**WHAT NEEDS TO BE DONE**
Work out how many lines in the entries below contain the string "before". Reply with that figure alone.

**GIVEN RECORDS**
/-- R42, R104, R26: where the meanings stop. A transaction that is not well-formed is refused by name, and only such a
one; a fault is raised only in a state that breaks the invariant. The model's choice (notes/assumptions/8.md, 9.md). -/
def Obligations.MeaningsStopOnlyOutsideTheSpec : Prop :=
  (∀ (i : Instr) (s : State), i.wf = false → exec i s = .refused .malformed) ∧
  (∀ (i : Instr) (s : State) (r : Refusal), exec i s = .refused r → i.wf = false) ∧
  (∀ (i : Instr) (s : State) (f : Fault), exec i s = .fault f → ¬ s.Inv)

/-- R23: the unspecified bytes of `FB` at or beyond `FB_LEN` and of `PB` at or beyond `PB_LEN` are never observed: two
states that differ only there step to states that differ only there, with the same responses. -/
def Obligations.UnspecifiedBytesAreNeverObserved : Prop :=
  ∀ s t s' : State, s.Inv → t.Inv → s.SameVisible t → step s = .next s' →
    ∃ t', step t = .next t' ∧ s'.SameVisible t'

/-- R10, R14, R38: commands on the stream run one a step, in the order the host sends them, each on the state the one
before left (where no reset falls in the last one). -/
def Obligations.StreamRunsCommandsInOrder : Prop :=
  ∀ (is : List Instr) (s : State) (rest : List HostInput), (∀ i ∈ is, i.wf = true) →
    s.inputs = commandStream is ++ rest → rest.head? ≠ some .resetInCommand →
    Host.Core.run Sys2Proof.core is.length s = execAll is { s with inputs := rest }

/-! Rules of the whole machine. -/

/-- R16: the reset values, and the commands that write each register: every command leaves the same state whatever
STATUS and RESULT held, and FB_LEN, ITER, WIDTH and HEIGHT change only under the commands listed. The parameters never
change. -/
def Obligations.RegistersWrittenOnlyByTheirCommands : Prop :=
  (∀ p, (State.resetWith p).status = 0x00000000 ∧ (State.resetWith p).result = 0x0000000000000000 ∧
    (State.resetWith p).fbLen = 0 ∧ (State.resetWith p).iter = 0 ∧ (State.resetWith p).width = 0 ∧
    (State.resetWith p).height = 0) ∧
  ∀ (i : Instr) (s t : State), exec i s = .next t →
    (∀ st r, exec i { s with status := st, result := r } = .next t) ∧
    (t.fbLen ≠ s.fbLen → i.op ∈ [Op.baInit, .pkConcat, .frBuild, .cdDecode]) ∧
    (t.iter ≠ s.iter → i.op ∈ [Op.baInit, .pkConcat, .frBuild, .cdDecode, .baIterStart, .baIterNext]) ∧
    (t.width ≠ s.width → i.op = .pbLoad) ∧
    (t.height ≠ s.height → i.op = .pbLoad) ∧
    t.params = s.params

/-- R26: FB is written only by BA_INIT, BA_WRITE, PK_CONCAT, FR_BUILD and CD_DECODE, and PB only by PB_LOAD, PB_LSBWR and
CD_ENCODE; for every other command every byte reads as before. -/
def Obligations.BuffersWrittenOnlyByTheirCommands : Prop :=
  ∀ (i : Instr) (s t : State), exec i s = .next t →
    (i.op ∉ [Op.baInit, .baWrite, .pkConcat, .frBuild, .cdDecode] → ∀ k, t.fb.read k = s.fb.read k) ∧
    (i.op ∉ [Op.pbLoad, .pbLsbwr, .cdEncode] → ∀ k, t.pb.read k = s.pb.read k) ∧
    t.inputs = s.inputs

/-- R22: no command reads STATUS or RESULT, and every command writes both. -/
def Obligations.NoCommandReadsTheOutcome : Prop :=
  ∀ (i : Instr) (s : State) (st : HWord) (r : Word), exec i { s with status := st, result := r } = exec i s

/-- R17: the words a command leaves in STATUS: CODE 0, 1, 2, 3, 6 or 7, CTX 0 when CODE is 0, the reserved bits 0, and
the word below 0x80. A command is a legal one, run by `exec`, or one that is no legal encoding, taken by `step`. -/
def Obligations.StatusHoldsOnlyListedValues : Prop :=
  ∀ s t : State,
    ((∃ i, exec i s = .next t) ∨ ∃ e n, decode (leadingBytes s.inputs) = .illegal e n ∧ step s = .next t) →
    t.status.toNat < 0x80 ∧ t.status.extractLsb' 8 24 = 0 ∧
    (t.status.extractLsb' 0 4 = 0 ∨ t.status.extractLsb' 0 4 = 1 ∨ t.status.extractLsb' 0 4 = 2 ∨
      t.status.extractLsb' 0 4 = 3 ∨ t.status.extractLsb' 0 4 = 6 ∨ t.status.extractLsb' 0 4 = 7) ∧
    (t.status.extractLsb' 0 4 = 0 → t.status.extractLsb' 4 4 = 0)

/-- R44: every command sends one response, of the STATUS and RESULT it leaves, and its OUT is empty for every command
other than BA_DUMP, PK_LE32 and PB_DUMP, and after every error. A command that is no legal encoding sends one too. A
command that a reset falls in sends none: `ResetAbandonsTheCommand`. -/
def Obligations.EveryCommandSendsOneResponse : Prop :=
  (∀ (i : Instr) (s t : State), exec i s = .next t →
    ∃ out, t.sent = s.sent ++ [{ status := t.status, result := t.result, out := out }] ∧
      (i.op ∉ [Op.baDump, .pkLe32, .pbDump] → out = []) ∧ (t.status ≠ 0 → out = [])) ∧
  ∀ (s : State) (e : Illegal) (n : Nat), decode (leadingBytes s.inputs) = .illegal e n →
    (s.inputs.drop n).head? ≠ some .resetInCommand →
    ∃ t, step s = .next t ∧ t.status ≠ 0 ∧
      t.sent = s.sent ++ [{ status := t.status, result := t.result, out := [] }]

/-- R91: a command that raises an error writes STATUS and RESULT, with the values of R88, sends its response with OUT
empty, and changes nothing else. (A command that is no legal encoding: R50 and R51.) -/
def Obligations.ErrorsChangeNothingElse : Prop :=
  ∀ (i : Instr) (s t : State), exec i s = .next t → t.status ≠ 0 →
    t.status ∈ [0x11#32, 0x21#32, 0x12#32, 0x22#32, 0x32#32, 0x42#32, 0x13#32, 0x23#32, 0x16#32, 0x26#32, 0x37#32] ∧
    (t.status = 0x32 ∨ t.status = 0x42 → t.result.toNat = maxTotal s.width s.height - 4) ∧
    (t.status = 0x23 → ∀ b, b < 64 →
      t.result.getLsbD b = (decide (b < 32) && (s.pb.read (offset b)).getLsbD 0)) ∧
    (t.status ≠ 0x32 → t.status ≠ 0x42 → t.status ≠ 0x23 → t.result = 0) ∧
    t = { s with
          status := t.status
          result := t.result
          sent := s.sent ++ [{ status := t.status, result := t.result, out := [] }] }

**RESULT**
2